In just over 24 hours so far in Poland, I have visited dozens of sites that attest to both the majestic Jewish civilization that flourished here for hundreds of years, and its brutal annihilation over a few short months.
In Treblinka, I walked the same steps hundreds of thousands of Jews from across Europe walked on their way to the gas chambers. Just a few hours away, in Lublin, we toured the grand Art Deco-style Chachmei Lublin Yeshiva, an impressive institute for learning that trained Jewish scholars from 1930 until the Nazis desecrated it and sent its students to their deaths a decade later. Today, the yeshiva is still a synagogue and Beit midrash (as well as a hotel and kosher restaurant).
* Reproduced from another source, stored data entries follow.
-- ==== Sys2Proof/Laws/PerInstr.lean ====
section
/-! SUPPORT. Statements made of every instruction as syntax, one lemma per constructor. -/

namespace Sys2Proof.Laws.EncodedLength

/-- The encoding of an instruction has the length of its row, under every map (30_encoding.md R70, R79). -/
def Statement (i : Instr) : Prop :=
  ∀ map : OpcodeMap, (encode map i).length = i.mnemonic.length

theorem hlt : Statement .hlt := fun _ => rfl
theorem ldi (a imm : Byte) : Statement (.ldi a imm) := fun _ => rfl
theorem prn (a : Byte) : Statement (.prn a) := fun _ => rfl
theorem mul (a b : Byte) : Statement (.mul a b) := fun _ => rfl
theorem add (a b : Byte) : Statement (.add a b) := fun _ => rfl
theorem push (a : Byte) : Statement (.push a) := fun _ => rfl
theorem pop (a : Byte) : Statement (.pop a) := fun _ => rfl
theorem call (a : Byte) : Statement (.call a) := fun _ => rfl
theorem ret : Statement .ret := fun _ => rfl
theorem cmp (a b : Byte) : Statement (.cmp a b) := fun _ => rfl
theorem jeq (a : Byte) : Statement (.jeq a) := fun _ => rfl
theorem jne (a : Byte) : Statement (.jne a) := fun _ => rfl
theorem jmp (a : Byte) : Statement (.jmp a) := fun _ => rfl

end Sys2Proof.Laws.EncodedLength

namespace Sys2Proof.Laws.OperandsDecode

/-- The operand bytes of an instruction, followed by any others, are read back as that instruction (R71). -/
def Statement (i : Instr) : Prop :=
  ∀ rest : List Byte, decodeOperands i.mnemonic (i.operands ++ rest) = .ok (i, rest)

theorem hlt : Statement .hlt := fun _ => rfl
theorem ldi (a imm : Byte) : Statement (.ldi a imm) := fun _ => rfl
theorem prn (a : Byte) : Statement (.prn a) := fun _ => rfl
theorem mul (a b : Byte) : Statement (.mul a b) := fun _ => rfl
theorem add (a b : Byte) : Statement (.add a b) := fun _ => rfl
theorem push (a : Byte) : Statement (.push a) := fun _ => rfl
theorem pop (a : Byte) : Statement (.pop a) := fun _ => rfl
theorem call (a : Byte) : Statement (.call a) := fun _ => rfl
theorem ret : Statement .ret := fun _ => rfl
theorem cmp (a b : Byte) : Statement (.cmp a b) := fun _ => rfl
theorem jeq (a : Byte) : Statement (.jeq a) := fun _ => rfl
theorem jne (a : Byte) : Statement (.jne a) := fun _ => rfl
theorem jmp (a : Byte) : Statement (.jmp a) := fun _ => rfl

end Sys2Proof.Laws.OperandsDecode
end

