-- ==== Sys2Proof/Tests/Slice0.lean ====
section
/-! SUPPORT. The model's own tests: the checks of WellFormed, decoding, the spec's one-step vectors
(95_test_vectors.md section 2), and a witness for the hypotheses of every obligation that has some. -/

namespace Sys2Proof.Tests

open Sys2Proof.Machine Sys2Proof.Stated

/-- A running machine of the default instantiation in a bounds mode, with bytes from pc on; everything else is as
after reset, the start state of 95_test_vectors.md. -/
def machine (mode : BoundsMode) (pc : Byte) (bytes : List Byte) : State :=
  placeAtPc { State.resetWith { Config.default with bounds := mode } with pc := pc, runState := .running } 0 bytes

def nextState : Host.Outcome State Fault Refusal → Option State
  | .next t    => some t
  | .fault _   => none
  | .refused _ => none

/-- One field or several of the state one step later. -/
def after {α : Type} (s : State) (f : State → α) : Option α := (nextState (step s)).map f

/-- The status registers of a stop. -/
def stop (s : State) : RunState × FaultCause × Byte := (s.runState, s.faultCause, s.faultPc)

/-! ### WellFormed: each check refuses an ill-formed term -/

theorem test_wf_accepts_index_7 : (Instr.ldi 0x07 0xFF).wf = true := by decide
theorem test_wf_refuses_index_8 : (Instr.ldi 0x08 0x05).wf = false := by decide
theorem test_wf_refuses_second_index : (Instr.add 0x00 0x09).wf = false := by decide
theorem test_injective_refuses_shared_byte :
    { OpcodeMap.default with add := 0xA2 }.injective = false := by decide
theorem test_counts_refuses_wrong_count :
    { OpcodeMap.default with hlt := 0x41 }.countsInTopBits = false := by decide
theorem test_ff_refuses_mapped_ff : { OpcodeMap.default with hlt := 0xFF }.ffUnmapped = false := by decide
theorem test_map_wf : OpcodeMap.default.wf = true := by decide
theorem test_memory_wf_refuses_order : Memory.wf [(2, 1), (1, 1)] = false := by decide
theorem test_memory_wf_refuses_unlisted_value : Memory.wf [(2, 0)] = false := by decide
theorem test_memory_wf_refuses_high_address : Memory.wf [(256, 1)] = false := by decide

/-! ### Decode: words written out from R71 and R74, one for each constructor -/

theorem test_decode_hlt : decode OpcodeMap.default [0b00000001] = .ok (.hlt, []) := rfl
theorem test_decode_ldi :
    decode OpcodeMap.default [0b10000010, 0b00000111, 0b11111111] = .ok (.ldi 7 255, []) := rfl
theorem test_decode_prn : decode OpcodeMap.default [0b01000111, 0b00000001] = .ok (.prn 1, []) := rfl
theorem test_decode_mul :
    decode OpcodeMap.default [0b10100010, 0b00000010, 0b00000011] = .ok (.mul 2 3, []) := rfl
theorem test_decode_add :
    decode OpcodeMap.default [0b10100000, 0b00000010, 0b00000011] = .ok (.add 2 3, []) := rfl
theorem test_decode_push : decode OpcodeMap.default [0b01000101, 0b00001000] = .ok (.push 8, []) := rfl
theorem test_decode_pop : decode OpcodeMap.default [0b01000110, 0b00000110] = .ok (.pop 6, []) := rfl
theorem test_decode_call : decode OpcodeMap.default [0b01010000, 0b00000001] = .ok (.call 1, []) := rfl
theorem test_decode_ret : decode OpcodeMap.default [0b00010001, 0b00000010] = .ok (.ret, [2]) := rfl
theorem test_decode_cmp :
    decode OpcodeMap.default [0b10100111, 0b00000000, 0b00000010] = .ok (.cmp 0 2, []) := rfl
theorem test_decode_jeq : decode OpcodeMap.default [0b01010101, 0b00000011] = .ok (.jeq 3, []) := rfl
theorem test_decode_jne : decode OpcodeMap.default [0b01010110, 0b00000011] = .ok (.jne 3, []) := rfl
theorem test_decode_jmp : decode OpcodeMap.default [0b01010100, 0b00000010] = .ok (.jmp 2, []) := rfl
theorem test_decode_unknown :
    decode OpcodeMap.default [0b11000000, 0b00000000] = .error (.unknownOpcode 0xC0) := rfl
theorem test_decode_truncated : decode OpcodeMap.default [0x82, 0x00] = .error .truncated := rfl
theorem test_decode_table_word : decodeTableWord 24 0x080082 = some (.ldi 0 8) := by decide
theorem test_decode_table_word_short : decodeTableWord 8 0xFFFF01 = some .hlt := by decide
/-- R80's example line `MUL R0,R1`. -/
theorem test_asm : (Instr.mul 0 1).asm = some "MUL R0,R1" := by decide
But perhaps the most moving visit so far was to Tiktin (Tykocin), a small town in northeast Poland with a Jewish community dating back to the early 16th Century. In August 1941, Nazis, aided by Polish police, rounded up the towns 1,400 Jews and massacred them in the forest – the largest single massacre by shooting of Jews during the war.
Among the victims were many family members of our own Michael Zaransky, may their memories be a blessing. I learned a Hebrew term I didn’t know before: קבר אחים means “mass grave” but translates literally to “grave of siblings” – an appropriate description.
Here I am pictured in the newly restored synagogue in Tiktin with JUF Scholar-in-Residence Rabbi Yehiel Poupko and Chief Public Affairs Officer (and CBS friend) Dan Goldwin.
And pictured here we are at the memorial site at the mass grave, where I am reading from a Yizkor book listing the victims names, including many Zarenskys.
It is a blessing to be here, despite the heaviness. I’ll share more soon.